/-- 45_encode_render.md R296, R113, 20_memory.md R80: an aligned read of the raster window returns the addressed bytes
of the pixel, computed from the current registers, and changes nothing; with a command pending that writes MATRIX
or MSIDE its data is free. -/
def Obligations.RasterWindowReadsThePixel : Prop :=
  ∀ (s : State) (addr : Word), 0x04000000 ≤ addr.toNat → addr.toNat < 0x08000000 →
    let p := (addr.toNat - 0x04000000) / 4
    let lane := addr.toNat % 4
    let sz := s.rasterSize.toNat
    let q := s.config.qz.toNat
    let n := s.mside.toNat
    let m := n + 2 * q
    let c : Int := (p % sz * m / sz : Nat) - (q : Int)
    let r : Int := (p / sz * m / sz : Nat) - (q : Int)
    let isDark := 0 ≤ r ∧ r < n ∧ 0 ≤ c ∧ c < n ∧ s.module .matrix r.toNat c.toNat = true
    let free := s.status.busy = true ∧ s.pendingOp.toNat ∈ [3, 4, 5]
    ∃ px : Word,
      (sz * sz ≤ p → px = 0#32) ∧
      (p < sz * sz → s.status.vMask = false → px = s.colorLight.setWidth 32) ∧
      (p < sz * sz → s.status.vMask = true → isDark → px = s.colorDark.setWidth 32) ∧
      (p < sz * sz → s.status.vMask = true → ¬ isDark → px = s.colorLight.setWidth 32) ∧
      ∀ i n, (i, n) ∈ [(Instr.r8 addr, 1), (.r16 addr, 2), (.r32 addr, 4)] → lane % n = 0 →
        (¬ free → exec i s =
          .next { s with resp := { err := false, data := BitVec.ofNat 32 (px.toNat / 256 ^ lane % 256 ^ n) } }) ∧
        (free → ∃ t, exec i s = .next t ∧ t.resp.err = false ∧ t = { s with resp := t.resp, nextDraw := t.nextDraw })

/-! ## The bus -/

/-- 20_memory.md R81: a read of any size at any offset changes no state of QRE (only the response, and the model's
count of draws); unless it drew an unspecified value, a second read returns the same. -/
def Obligations.ReadsHaveNoSideEffect : Prop :=
  ∀ (s : State) (addr : Word) (i : Instr), i ∈ [Instr.r8 addr, .r16 addr, .r32 addr] →
    ∃ t, exec i s = .next t ∧ t = { s with resp := t.resp, nextDraw := t.nextDraw } ∧
      (t.nextDraw = s.nextDraw → exec i t = .next t) ∧
      (s.status.busy = false → t.nextDraw = s.nextDraw)

/-- 20_memory.md R73-R75: exactly which transactions are bus errors; a bus error answers err = 1 with data 0 and
changes nothing, and every other transaction answers err = 0. -/
def Obligations.BusErrorsExactlyWhen : Prop :=
  ∀ (s : State) (addr w : Word) (i : Instr) (n : Nat) (we : Bool),
    (i, n, we) ∈ [(Instr.r8 addr, 1, false), (.r16 addr, 2, false), (.r32 addr, 4, false),
      (.w8 addr w, 1, true), (.w16 addr w, 2, true), (.w32 addr w, 4, true)] →
    let a := addr.toNat
    let readable := a ≤ 0x050 ∨ (0x060 ≤ a ∧ a ≤ 0x08F)
    let writable := a ∈ [0x004, 0x00C, 0x010, 0x014, 0x018, 0x01C, 0x024, 0x02C, 0x03C, 0x048, 0x04C, 0x050]
    let legal := a % n = 0 ∧
      ((a < 0x1000 ∧ n = 4 ∧ (if we then writable else readable)) ∨
        (0x1000 ≤ a ∧ a < 0x4000) ∨
        (we = false ∧ ((0x4000 ≤ a ∧ a < 0x4100) ∨ (0x6000 ≤ a ∧ a < 0xC000) ∨ (0x10000 ≤ a ∧ a < 0x30000)
          ∨ (0x4000000 ≤ a ∧ a < 0x8000000))))
    (¬ legal → exec i s = .next { s with resp := { err := true, data := 0#32 } }) ∧
    (legal → ∃ t, exec i s = .next t ∧ t.resp.err = false)

/-- 10_state.md R24 and 70_reset_and_hazards.md R350: a read of STATUS is exact at any time and shows each field in
its bits, reserved bits 0. -/
def Obligations.StatusReadShowsEveryField : Prop :=
  ∀ s : State, ∃ w : Word,
    exec (.r32 0x00000008#32) s = .next { s with resp := { err := false, data := w } } ∧
    w.getLsbD 0 = s.status.busy ∧ w.getLsbD 1 = s.status.done ∧ w.getLsbD 2 = s.status.error ∧
    w.getLsbD 3 = s.status.aborted ∧ w.extractLsb' 4 4 = 0#4 ∧ w.extractLsb' 8 4 = s.status.errcode ∧
    w.extractLsb' 12 3 = s.status.errstage ∧ w.getLsbD 15 = false ∧ w.getLsbD 16 = s.status.vPack ∧
    w.getLsbD 17 = s.status.vEcc ∧ w.getLsbD 18 = s.status.vPlace ∧ w.getLsbD 19 = s.status.vMask ∧
    w.getLsbD 20 = s.status.vVec ∧ w.extractLsb' 21 3 = 0#3 ∧ w.getLsbD 24 = s.status.wrIgnored ∧
    w.extractLsb' 25 7 = 0#7

/-- 10_state.md R47: a reserved bit of a register reads 0, a write to it is ignored, and a reserved offset of the
register page is a bus error for every access. -/
def Obligations.ReservedBitsAndOffsets : Prop :=
  (∀ (s : State) (o m : Word),
    (o, m) ∈ [(0x000#32, 0xFFFFFFFF#32), (0x004#32, 0x0000000F#32), (0x008#32, 0x011F7F0F#32),
      (0x00C#32, 0x00000003#32), (0x010#32, 0x00000003#32), (0x014#32, 0x000000F3#32), (0x018#32, 0x00000FFF#32),
      (0x01C#32, 0xFFFFFFFF#32), (0x020#32, 0xFFFFFFFF#32), (0x024#32, 0x0000733F#32), (0x028#32, 0x00000FFF#32),
      (0x02C#32, 0x00000FFF#32), (0x030#32, 0x000000FF#32), (0x034#32, 0x00007FFF#32), (0x038#32, 0x0003FFFF#32),
      (0x03C#32, 0x0000FFFF#32), (0x040#32, 0x0000FFFF#32), (0x044#32, 0x000000FF#32), (0x048#32, 0x00001FFF#32),
      (0x04C#32, 0x00FFFFFF#32), (0x050#32, 0x00FFFFFF#32)] →
    s.status.busy = false →
    ∃ t, exec (.r32 o) s = .next t ∧ t.resp.err = false ∧ t.resp.data &&& ~~~m = 0#32) ∧
  (∀ (s : State) (o m w : Word),
    (o, m) ∈ [(0x004#32, 0x0000000F#32), (0x00C#32, 0x00000003#32), (0x010#32, 0x00000003#32),
      (0x014#32, 0x000000F3#32), (0x018#32, 0x00000FFF#32), (0x01C#32, 0xFFFFFFFF#32), (0x024#32, 0x0000033F#32),
      (0x02C#32, 0x00000FFF#32), (0x03C#32, 0x0000FFFF#32), (0x048#32, 0x00001FFF#32), (0x04C#32, 0x00FFFFFF#32),
      (0x050#32, 0x00FFFFFF#32)] →
    exec (.w32 o w) s = exec (.w32 o (w &&& m)) s) ∧
  (∀ (s : State) (o w : Word),
    (0x054 ≤ o.toNat ∧ o.toNat < 0x060) ∨ (0x090 ≤ o.toNat ∧ o.toNat < 0x1000) →
    ∀ i ∈ [Instr.r8 o, .r16 o, .r32 o, .w8 o w, .w16 o w, .w32 o w],
      exec i s = .next { s with resp := { err := true, data := 0#32 } })

/-- 20_memory.md R76, R78, R79: an aligned idle read of a buffer window returns the bytes from its offset up, the
first in the low lane; and at offsets 4248..8191 of the windows of FUNCMAP, PLACED and MATRIX, which hold no
storage, every aligned read returns 0, idle or BUSY. -/
def Obligations.BufferReadIsLittleEndian : Prop :=
  ∀ (s : State) (b : BufId) (k : Nat),
    let noStorage := fun j => b ∈ [BufId.funcmap, .placed, .matrix] ∧ 4248 ≤ j
    let addr := BitVec.ofNat 32 (b.base + k)
    let byte := fun i => if noStorage (k + i) then 0 else (s.bufByte b (k + i)).toNat
    let answer := fun n => .next { s with resp := { err := false, data := BitVec.ofNat 32 n } }
    (s.status.busy = false → k < b.windowSize →
      exec (.r8 addr) s = answer (byte 0) ∧
      (k % 2 = 0 → exec (.r16 addr) s = answer (byte 0 + 256 * byte 1)) ∧
      (k % 4 = 0 → exec (.r32 addr) s = answer (byte 0 + 256 * byte 1 + 65536 * byte 2 + 16777216 * byte 3))) ∧
    (noStorage k → k < 8192 →
      exec (.r8 addr) s = answer 0 ∧
      (k % 2 = 0 → exec (.r16 addr) s = answer 0) ∧
      (k % 4 = 0 → exec (.r32 addr) s = answer 0))

/-- 40_host_bus.md R131, 20_memory.md R76, R78: an aligned idle write to INBUF, DATACW or FINALCW stores exactly the
low n bytes of its data at its offset, and changes no register and no other byte of any buffer. -/
def Obligations.BufferWriteStoresItsBytes : Prop :=
  ∀ (s : State) (b : BufId) (k : Nat) (w : Word) (i : Instr) (n : Nat),
    s.status.busy = false → b ∈ [BufId.inbuf, .datacw, .finalcw] → k < 4096 → k % n = 0 →
    let addr := BitVec.ofNat 32 (b.base + k)
    (i, n) ∈ [(Instr.w8 addr w, 1), (.w16 addr w, 2), (.w32 addr w, 4)] →
    ∃ t, exec i s = .next t ∧
      t = { s with
            inbuf := t.inbuf, datacw := t.datacw, finalcw := t.finalcw
            resp := { err := false, data := 0#32 } } ∧
      ∀ c j, t.bufByte c j =
        if c = b ∧ k ≤ j ∧ j < k + n then BitVec.ofNat 8 (w.toNat / 256 ^ (j - k)) else s.bufByte c j

/-- 20_memory.md R84: in an idle QRE a read returns the value the latest write left: a word written to INBUF, DATACW
or FINALCW reads back, and after a write to one offset a read at another returns what it returned before. -/
def Obligations.ReadReturnsTheLatestWrite : Prop :=
  ∀ (s : State) (a a' w : Word), s.status.busy = false → a.toNat % 4 = 0 → a'.toNat % 4 = 0 →
    0x1000 ≤ a.toNat → a.toNat < 0x4000 → 0x1000 ≤ a'.toNat → a'.toNat < 0x4000 →
    ∃ t u v, exec (.w32 a w) s = .next t ∧ exec (.r32 a') t = .next u ∧ exec (.r32 a') s = .next v ∧
      u.resp.data = if a' = a then w else v.resp.data

/-- 10_state.md R29-R31, R35, R39, R42-R44: what an idle write stores in each configuration register, WARL fields
clamped, and nothing else. -/
def Obligations.ConfigurationWritesStoreTheirFields : Prop :=
  ∀ (s : State) (w : Word), s.status.busy = false →
    let ok : Response := { err := false, data := 0#32 }
    exec (.w32 0x014#32 w) s = .next
      { s with
        config := { level := BitVec.ofNat 2 (w.toNat % 4), qz := BitVec.ofNat 4 (max 4 (w.toNat / 16 % 16)) }
        resp := ok } ∧
    exec (.w32 0x018#32 w) s = .next { s with inLen := BitVec.ofNat 12 (w.toNat % 4096), resp := ok } ∧
    exec (.w32 0x01C#32 w) s = .next { s with jobTag := w, resp := ok } ∧
    exec (.w32 0x02C#32 w) s = .next { s with cwCount := BitVec.ofNat 12 (w.toNat % 4096), resp := ok } ∧
    exec (.w32 0x03C#32 w) s = .next
      { s with
        rsParam := { k := BitVec.ofNat 8 (w.toNat % 256), e := BitVec.ofNat 8 (w.toNat / 256 % 256) }
        resp := ok } ∧
    exec (.w32 0x048#32 w) s = .next
      { s with rasterSize := BitVec.ofNat 13 (max 1 (min (w.toNat % 8192) 4096)), resp := ok } ∧
    exec (.w32 0x04C#32 w) s = .next { s with colorDark := BitVec.ofNat 24 (w.toNat % 16777216), resp := ok } ∧
    exec (.w32 0x050#32 w) s = .next { s with colorLight := BitVec.ofNat 24 (w.toNat % 16777216), resp := ok }

/-- 10_state.md R33, R57: an accepted host write to SYMBOL stores VERSION and LEVEL, leaves MASK, and clears all five
stage-valid flags and nothing else. -/
def Obligations.SymbolWriteClearsTheStageFlags : Prop :=
  ∀ (s : State) (w : Word), s.status.busy = false →
    exec (.w32 0x024#32 w) s = .next
      { s.withStages false false false false false with
        symbol :=
          { version := BitVec.ofNat 6 (w.toNat % 64), level := BitVec.ofNat 2 (w.toNat / 256 % 4)
            mask := s.symbol.mask }
        resp := { err := false, data := 0#32 } }

/-- 10_state.md R27, R28, 60_exceptions.md R318, R319: writes to IRQ_EN and IRQ_PEND are performed whether BUSY or
not; a 1 clears a pending bit and a 0 leaves it; irq is high exactly when a pending bit meets its enable, so that
enabling later asserts it for an event already pending and clearing the pending bits drops it. -/
def Obligations.InterruptRegisterWrites : Prop :=
  ∀ (s : State) (w : Word),
    (s.irq = true ↔
      (s.irqPend.doneP = true ∧ s.irqEn.doneIE = true) ∨ (s.irqPend.errP = true ∧ s.irqEn.errIE = true)) ∧
    ∃ t u, exec (.w32 0x00C#32 w) s = .next t ∧ exec (.w32 0x010#32 w) s = .next u ∧
      t = { s with
            irqEn := { doneIE := decide (w.toNat % 2 = 1), errIE := decide (w.toNat / 2 % 2 = 1) }
            resp := { err := false, data := 0#32 } } ∧
      u = { s with
            irqPend :=
              { doneP := s.irqPend.doneP && decide (w.toNat % 2 = 0)
                errP := s.irqPend.errP && decide (w.toNat / 2 % 2 = 0) }
            resp := { err := false, data := 0#32 } } ∧
      (t.irq = true ↔
        (s.irqPend.doneP = true ∧ w.toNat % 2 = 1) ∨ (s.irqPend.errP = true ∧ w.toNat / 2 % 2 = 1)) ∧
      (w.toNat % 4 = 3 → u.irq = false)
== == ==
> Task requirements: Please output the lines of the listing above that fall in the stretch from the one with "(w.toNat / 256 % 4)" through the one with "whether BUSY or", exactly and only those.

> Exercise answer:
          { version := BitVec.ofNat 6 (w.toNat % 64), level := BitVec.ofNat 2 (w.toNat / 256 % 4)
            mask := s.symbol.mask }
        resp := { err := false, data := 0#32 } }

/-- 10_state.md R27, R28, 60_exceptions.md R318, R319: writes to IRQ_EN and IRQ_PEND are performed whether BUSY or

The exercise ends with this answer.